### About this task:
Although the data below holds other lines too, output only those from the line with "def drainShape (func" up to and including the line with "s.laneReady 0xEC (accShape", exactly as they appear.

※ ※ ※

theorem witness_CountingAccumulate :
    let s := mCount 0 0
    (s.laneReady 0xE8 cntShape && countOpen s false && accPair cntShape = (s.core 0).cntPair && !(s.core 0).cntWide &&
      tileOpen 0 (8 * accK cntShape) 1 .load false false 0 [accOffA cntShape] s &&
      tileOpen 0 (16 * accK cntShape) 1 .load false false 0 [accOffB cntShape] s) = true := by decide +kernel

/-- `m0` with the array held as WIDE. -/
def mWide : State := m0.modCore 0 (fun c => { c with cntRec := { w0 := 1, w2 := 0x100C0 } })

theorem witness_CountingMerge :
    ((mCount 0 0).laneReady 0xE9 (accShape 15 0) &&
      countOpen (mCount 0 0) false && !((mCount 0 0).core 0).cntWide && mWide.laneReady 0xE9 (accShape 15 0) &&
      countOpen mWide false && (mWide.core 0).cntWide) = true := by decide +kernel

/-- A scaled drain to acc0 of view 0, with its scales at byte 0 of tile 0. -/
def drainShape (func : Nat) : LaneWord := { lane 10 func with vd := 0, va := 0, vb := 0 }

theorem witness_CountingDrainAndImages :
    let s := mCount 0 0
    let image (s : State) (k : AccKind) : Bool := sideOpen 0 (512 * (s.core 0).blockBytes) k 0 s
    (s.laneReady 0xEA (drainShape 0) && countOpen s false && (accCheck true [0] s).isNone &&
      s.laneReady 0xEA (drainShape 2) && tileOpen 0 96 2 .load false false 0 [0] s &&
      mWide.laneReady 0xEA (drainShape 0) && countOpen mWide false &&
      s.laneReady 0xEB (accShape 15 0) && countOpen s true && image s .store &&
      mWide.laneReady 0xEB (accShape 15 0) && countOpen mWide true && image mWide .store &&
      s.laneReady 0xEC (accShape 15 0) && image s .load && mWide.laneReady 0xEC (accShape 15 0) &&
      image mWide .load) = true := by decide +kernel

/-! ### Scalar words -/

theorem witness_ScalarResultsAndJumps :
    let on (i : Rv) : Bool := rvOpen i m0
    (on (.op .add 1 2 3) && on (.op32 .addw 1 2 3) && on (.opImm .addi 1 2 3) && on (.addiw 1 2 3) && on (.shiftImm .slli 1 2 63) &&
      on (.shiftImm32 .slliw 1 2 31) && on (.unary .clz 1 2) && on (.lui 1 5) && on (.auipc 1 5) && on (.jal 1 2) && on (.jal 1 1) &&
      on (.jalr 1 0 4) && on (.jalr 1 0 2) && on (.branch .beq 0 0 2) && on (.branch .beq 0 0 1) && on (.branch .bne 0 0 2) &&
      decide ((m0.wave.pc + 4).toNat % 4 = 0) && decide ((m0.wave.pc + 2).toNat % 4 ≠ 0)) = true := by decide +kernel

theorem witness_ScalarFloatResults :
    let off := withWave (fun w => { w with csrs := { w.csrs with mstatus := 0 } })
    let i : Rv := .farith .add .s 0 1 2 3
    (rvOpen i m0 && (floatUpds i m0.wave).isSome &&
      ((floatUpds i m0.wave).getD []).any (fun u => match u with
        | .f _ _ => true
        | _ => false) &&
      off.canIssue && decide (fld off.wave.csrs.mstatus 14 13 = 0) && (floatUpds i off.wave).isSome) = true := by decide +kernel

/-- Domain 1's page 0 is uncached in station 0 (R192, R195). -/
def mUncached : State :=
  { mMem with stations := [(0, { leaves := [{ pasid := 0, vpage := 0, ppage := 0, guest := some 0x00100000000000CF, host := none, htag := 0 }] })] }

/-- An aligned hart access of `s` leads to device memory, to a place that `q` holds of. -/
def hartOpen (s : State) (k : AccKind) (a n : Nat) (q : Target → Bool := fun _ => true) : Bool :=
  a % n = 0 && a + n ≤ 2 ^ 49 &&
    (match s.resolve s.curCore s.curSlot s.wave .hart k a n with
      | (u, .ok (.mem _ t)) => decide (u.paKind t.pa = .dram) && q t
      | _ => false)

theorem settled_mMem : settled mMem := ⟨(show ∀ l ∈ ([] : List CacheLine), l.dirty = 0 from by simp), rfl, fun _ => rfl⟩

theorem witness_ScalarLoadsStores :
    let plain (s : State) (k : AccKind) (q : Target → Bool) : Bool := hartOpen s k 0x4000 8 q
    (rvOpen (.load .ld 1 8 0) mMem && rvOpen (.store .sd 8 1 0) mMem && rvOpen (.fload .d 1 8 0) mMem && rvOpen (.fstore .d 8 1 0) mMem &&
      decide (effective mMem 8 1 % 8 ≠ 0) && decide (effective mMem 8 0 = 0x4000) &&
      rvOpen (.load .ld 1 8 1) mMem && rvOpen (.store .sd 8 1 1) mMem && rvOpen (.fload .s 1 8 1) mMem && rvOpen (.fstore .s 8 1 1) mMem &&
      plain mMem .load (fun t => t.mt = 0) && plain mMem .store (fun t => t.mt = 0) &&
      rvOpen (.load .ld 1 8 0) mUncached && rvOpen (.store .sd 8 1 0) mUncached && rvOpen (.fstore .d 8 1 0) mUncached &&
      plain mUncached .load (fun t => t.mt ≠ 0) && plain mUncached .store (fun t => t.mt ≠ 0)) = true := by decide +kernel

※ ※ ※

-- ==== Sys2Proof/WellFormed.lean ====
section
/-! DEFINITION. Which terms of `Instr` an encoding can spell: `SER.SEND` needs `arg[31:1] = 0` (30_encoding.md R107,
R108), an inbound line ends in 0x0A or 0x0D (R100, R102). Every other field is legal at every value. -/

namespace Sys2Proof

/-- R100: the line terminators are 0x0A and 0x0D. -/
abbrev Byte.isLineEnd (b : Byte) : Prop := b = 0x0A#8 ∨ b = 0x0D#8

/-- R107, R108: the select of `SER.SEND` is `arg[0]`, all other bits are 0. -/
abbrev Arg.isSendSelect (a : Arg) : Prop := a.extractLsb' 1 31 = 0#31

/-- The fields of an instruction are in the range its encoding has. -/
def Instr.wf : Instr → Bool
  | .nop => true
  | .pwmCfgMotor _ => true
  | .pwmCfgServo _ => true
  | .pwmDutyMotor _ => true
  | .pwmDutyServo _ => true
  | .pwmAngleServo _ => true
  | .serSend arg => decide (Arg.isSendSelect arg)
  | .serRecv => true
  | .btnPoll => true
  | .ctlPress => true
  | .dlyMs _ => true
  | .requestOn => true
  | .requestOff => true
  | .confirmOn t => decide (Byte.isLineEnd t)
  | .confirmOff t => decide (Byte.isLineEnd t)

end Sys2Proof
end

※ ※ ※

### Exercise solution:
def drainShape (func : Nat) : LaneWord := { lane 10 func with vd := 0, va := 0, vb := 0 }

theorem witness_CountingDrainAndImages :
    let s := mCount 0 0
    let image (s : State) (k : AccKind) : Bool := sideOpen 0 (512 * (s.core 0).blockBytes) k 0 s
    (s.laneReady 0xEA (drainShape 0) && countOpen s false && (accCheck true [0] s).isNone &&
      s.laneReady 0xEA (drainShape 2) && tileOpen 0 96 2 .load false false 0 [0] s &&
      mWide.laneReady 0xEA (drainShape 0) && countOpen mWide false &&
      s.laneReady 0xEB (accShape 15 0) && countOpen s true && image s .store &&
      mWide.laneReady 0xEB (accShape 15 0) && countOpen mWide true && image mWide .store &&
      s.laneReady 0xEC (accShape 15 0) && image s .load && mWide.laneReady 0xEC (accShape 15 0) &&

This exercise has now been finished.